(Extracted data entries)
┄┄┄┄┄┄

-- ==== Sys2Proof/Machine/State.lean ====
section
/-! DEFINITION. The state of the block: every piece of state the spec gives it, as plain data, the queue of
waiting commands, the reasons a step can stop, and the state right after power-on reset. -/

namespace Sys2Proof.Machine

/-- No step of this model ends in a fault: the block reports errors in its state (R544). -/
inductive Fault where
  /-- Never raised. Safe. -/
  | none
  deriving DecidableEq, Repr

/-- Why a command has no meaning. -/
inductive Refusal where
  /-- Raised only by the dispatch, for a row that has no meaning yet. Safe. -/
  | notModelled (mnemonic : String)
  deriving DecidableEq, Repr

/-! ### Power, clocks, reset, errors (16, 17) -/

/-- Park (R520 to R523). -/
inductive ParkPhase where
  | running | entering | parked | waking
  deriving DecidableEq, Repr

/-- A block restart (R479): none, in progress, or ordered while parked and waiting for the wake (R524). -/
inductive RestartPhase where
  | none | running | afterWake
  /-- ordered, and the command of class F or S that Meridian has begun completes first (R500) -/
  | ordered
  deriving DecidableEq, Repr

structure RWindow where
  v : Bool
  rd : Bool
  wr : Bool
  at' : Bool
  hint : BitVec 2
  src : BitVec 12
  lbase : Nat
  len : Nat
  deriving DecidableEq, Repr

/-- Where an access of BAR2 or BAR4 goes, as it stood when the access arrived (R398, R400): tier memory with a cache
hint, the remote windows, nowhere since the window is off, or nowhere since the offset is not open. -/
inductive PortDst where
  | tier (pa : Nat) (hint : BitVec 2)
  | remote
  | winOff
  | refused
  deriving DecidableEq, Repr

/-- Where a mailbox command that Meridian has taken stands: it has not begun; it has begun and waits for bytes from outside or
for a back-invalidate; it has begun and waits for its turn on a row. -/
inductive MbTurn where
  | queued | begun | atRow
  deriving DecidableEq, Repr

/-- An access held for the end of a wake, for a back-invalidate, or behind one that is (R353, R410, R521, R524). -/
inductive Held where
  | fetch (q : Nat)
  /-- a window access that arrived behind a held write to BAR0, which may move the window (R398) -/
  | window (a : HostAccess)
  | port (dst : PortDst) (a : HostAccess)
  /-- CXL.mem requests at a device physical address; a write with the aperture's state at its arrival (R400) -/
  | memRead (addr : Nat)
  | memOwn (addr : Nat)
  | memWrite (addr : Nat) (data : List Byte) (poison aper : Bool)
  /-- words written to BAR0 (R410) -/
  | reg (off : Nat) (words : List W64)
  | snoop (k : Snoop) (addr : Nat)
  /-- a mailbox command taken with these arguments -/
  | mailbox (ch : Nat) (opc : Nat) (phys : Bool) (args : List W64) (turn : MbTurn)
  /-- a request of the dense engines -/
  | chipPort (r : CpRequest)
  /-- a remote request, with the window that permitted it when it came (R436, R438) -/
  | remote (f : TMsg) (w : Option RWindow)
  deriving DecidableEq, Repr

/-- Who reads or writes host or remote memory: a mailbox channel, a queue command or stream, or a request of the dense
engines. -/
inductive Who where
  | chan (ch : Nat)
  | cmd (cid : Nat)
  | cp (id : Nat)
  deriving DecidableEq, Repr

/-- Bytes that came back from host memory or from another chip for a reader. -/
structure Got where
  who : Who
  host : Bool
  addr : Nat
  /-- each byte with the poison mark it came with -/
  data : List (Byte × Bool)
  deriving DecidableEq, Repr

structure Pwr where
  pllLock : Bool
  pllLost : Bool
  sl : BitVec 2
  park : ParkPhase
  /-- a wake event arrived during entry -/
  wakeHeld : Bool
  held : List Held
  cap : Nat
  /-- the throttle controller's own level (R528) -/
  ctl : Nat
  railAlert : Bool
  /-- the rail alert's minimum still holds (R530) -/
  railHold : Bool
  temps : List Nat
  trip : Bool
  restart : RestartPhase
  /-- the block reset in force was in FULL_SR mode (R537, R543) -/
  fullSr : Bool
  /-- completion line and event line of the management port (R491, R501) -/
  complLine : Bool
  evtLine : Bool
  deriving DecidableEq, Repr

structure Err where
  merUe : Bool
  intUe : Bool
  intSrc : BitVec 8
  frzCtrl : BitVec 5
  frozen : Bool
  cause : BitVec 3
  settled : Bool
  cunit : BitVec 8
  /-- H_PARKED and H_RESTART of the freeze header (R560, R562) -/
  frzPark : Bool
  frzRestart : Bool
  deriving DecidableEq, Repr

/-! ### Meridian, mailboxes, events (15) -/

structure Chan where
  master : BitVec 2
  groups : BitVec 8
  cmd : W64
  busy : Bool
  ack : Bool
  done : Bool
  ovr : Bool
  rc : BitVec 8
  token : BitVec 16
  ien : Bool
  args : List W64
  rets : List W64
  deriving DecidableEq, Repr

/-- A class-L command that is still running (R494), with what it waits for. -/
inductive LRun where
  | disarm (ch : Nat) (st : Nat)
  /-- the entries of an extent `lo` to `hi`, marked when XGEN became `gen` -/
  | invalidate (ch : Nat) (entries : List Nat) (gen : W32) (lo hi : Nat)
  | cacheDisable (ch : Nat)
  | park (ch : Nat)
  | restart (ch : Nat)
  | params (ch : Nat) (desc : Nat) (mask : BitVec 4) (qp8 qp4 qp2 : BitVec 27) (pset : Nat)
  deriving DecidableEq, Repr

/-- Area sizes of R511, in bytes, and L. -/
structure Layout where
  l : Nat
  pool : Nat
  maps : Nat
  scat : Nat
  stage : Nat
  fanout : Nat
  fanin : Nat
  skew : Nat
  plans : Nat
  deriving DecidableEq, Repr

/-- A stripe of tier F (R297, R300). -/
structure Stripe where
  mode : BitVec 2
  seed : W64
  deriving DecidableEq, Repr

/-- The copy Meridian keeps in the management controller's non-volatile storage (R543). -/
structure Nvm where
  layout : Option Layout
  stripes : FMap Stripe
  seed : W64
  deriving DecidableEq, Repr

structure Mer where
  running : Bool
  halted : Bool
  heart : W32
  locked : Bool
  fabric : BitVec 12
  layout : Option Layout
  split : List Nat
  rowCeMax : Nat
  scrubPeriod : Nat
  scrubRate : Nat
  earlyScrub : List Nat
  /-- descriptors whose ranks reported different digests, with this rank's commit logs (R237) -/
  skewDue : FMap (List (List RowStep))
  nvm : Option Nvm
  lruns : List LRun
  /-- class-L commands beyond the eight that may run at once: channel, opcode, PHYS -/
  lheld : List (Nat × Nat × Bool)
  deriving DecidableEq, Repr

/-- An event record (R502). -/
structure Event where
  eseq : Nat
  code : BitVec 16
  unit : Nat
  ea : W64
  eb : W64
  deriving DecidableEq, Repr

structure Evt where
  eseq : Nat
  host : List Event
  mgmt : List Event
  lostHost : Nat
  lostMgmt : Nat
  deriving DecidableEq, Repr

structure Msix where
  /-- words of the MSI-X table that differ from reset, two for each entry -/
  table : FMap W64
  pba : List Nat
  sent : List Nat
  deriving DecidableEq, Repr

/-- A migration policy record (R288, R512). -/
structure MigPolicy where
  en : Bool
  mwLen : Nat
  hot : Nat
  cold : Nat
  t16 : Nat
  t8 : Nat
  t4 : Nat
  migMax : Nat
  almFill : Nat
  keepThresh : Nat
  keepMax : Nat
  chHot : Nat
  skewRatio : Nat
  skewWin : Nat
  skewMin : Nat
  epochMin : Nat
  qpGrace : Nat
  deriving DecidableEq, Repr

/-! ### Tables (02, 03, 07) -/

/-- A split-group record (R67). -/
structure Group where
  log2s : Nat
  rank : Nat
  chips : List (BitVec 12)
  deriving DecidableEq, Repr

/-- A table descriptor (R71); `dstate` as in R72. -/
structure Desc where
  table : Nat
  widest : Nat
  log2s : Nat
  rank : Nat
  group : Nat
  nblkM1 : Nat
  gsize : Nat
  resident : Bool
  dstate : Nat
  rows : Nat
  tver : BitVec 16
  cb8 : BitVec 16
  cb4 : BitVec 16
  cb2 : BitVec 16
  qp8 : BitVec 27
  qp4 : BitVec 27
  qp2 : BitVec 27
  prog : Nat
  pset : Nat
  tseed : W64
  homeOff : Nat
  stateOff : Nat
  stateSz : Nat
  resBase : Nat
  resStride : Nat
  deriving DecidableEq, Repr

structure Tabs where
  groups : FMap Group
  descs : FMap Desc
  binding : FMap Nat
  cbs : FMap Codebook
  progs : FMap Prog
  psets : FMap PSet
  /-- descriptors whose last load failed (R63), and 4,096 + those whose state file did (R513) -/
  loadFailed : List Nat
  manual : List Nat
  deriving DecidableEq, Repr

/-! ### Memory tiers (09) -/

structure Mem where
  cells : List Host.Cell
  /-- sectors with the poison syndrome, and sectors whose DRAM cells are uncorrectable (R317, R318) -/
  poisF : List Nat
  ueF : List Nat
  /-- the companions' poison directories (R322) -/
  poisS : List Nat
  /-- sectors whose reads over the companion link fail after every retry (R321) -/
  linkS : List Nat
  deriving DecidableEq, Repr

structure Stack where
  inService : Bool
  temp : Nat
  /-- spare lanes used, by pseudo-channel (R327) -/
  lanes : List Nat
  /-- hard and soft repair resources remaining, by pseudo-channel × 16 + bank group (R324, R328) -/
  hard : FMap Nat
  soft : FMap Nat
  /-- rows under soft repair since the last block reset: pseudo-channel, bank, row (R324, R326) -/
  softRows : List (Nat × Nat × Nat)
  refreshes : Nat
  /-- corrected events of DRAM rows in this window (R325): pseudo-channel and row, count -/
  tracker : FMap Nat
  patrolAt : Nat
  deriving DecidableEq, Repr

/-- An entry of the repair log (R324). -/
structure Repair where
  stack : Nat
  pch : Nat
  bank : Nat
  row : Nat
  /-- hard-repaired -/
  hard : Bool
  deriving DecidableEq, Repr

structure MemCtl where
  stripes : FMap Stripe
  stk : FMap Stack
  repairLog : List Repair
  /-- lane mappings that Meridian has logged: stack, spare lanes used by pseudo-channel (R327) -/
  laneLog : List (Nat × List Nat)
  /-- candidates for which no resource remained (R326) -/
  noResource : List (Nat × Nat × Nat)
  patrol : Bool
  selfRef : Bool
  /-- stacks whose bring-up has been tried since the block reset (R331) -/
  tried : List Nat
  /-- repair candidates: pseudo-channel, bank, DRAM row (R325) -/
  cands : List (Nat × Nat × Nat)
  deriving DecidableEq, Repr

┄┄┄┄┄┄

▶ [PROBLEM] State the number of lines in the records that contain the string "LRun". Nothing else is needed.

▶ [ANSWER AREA] 2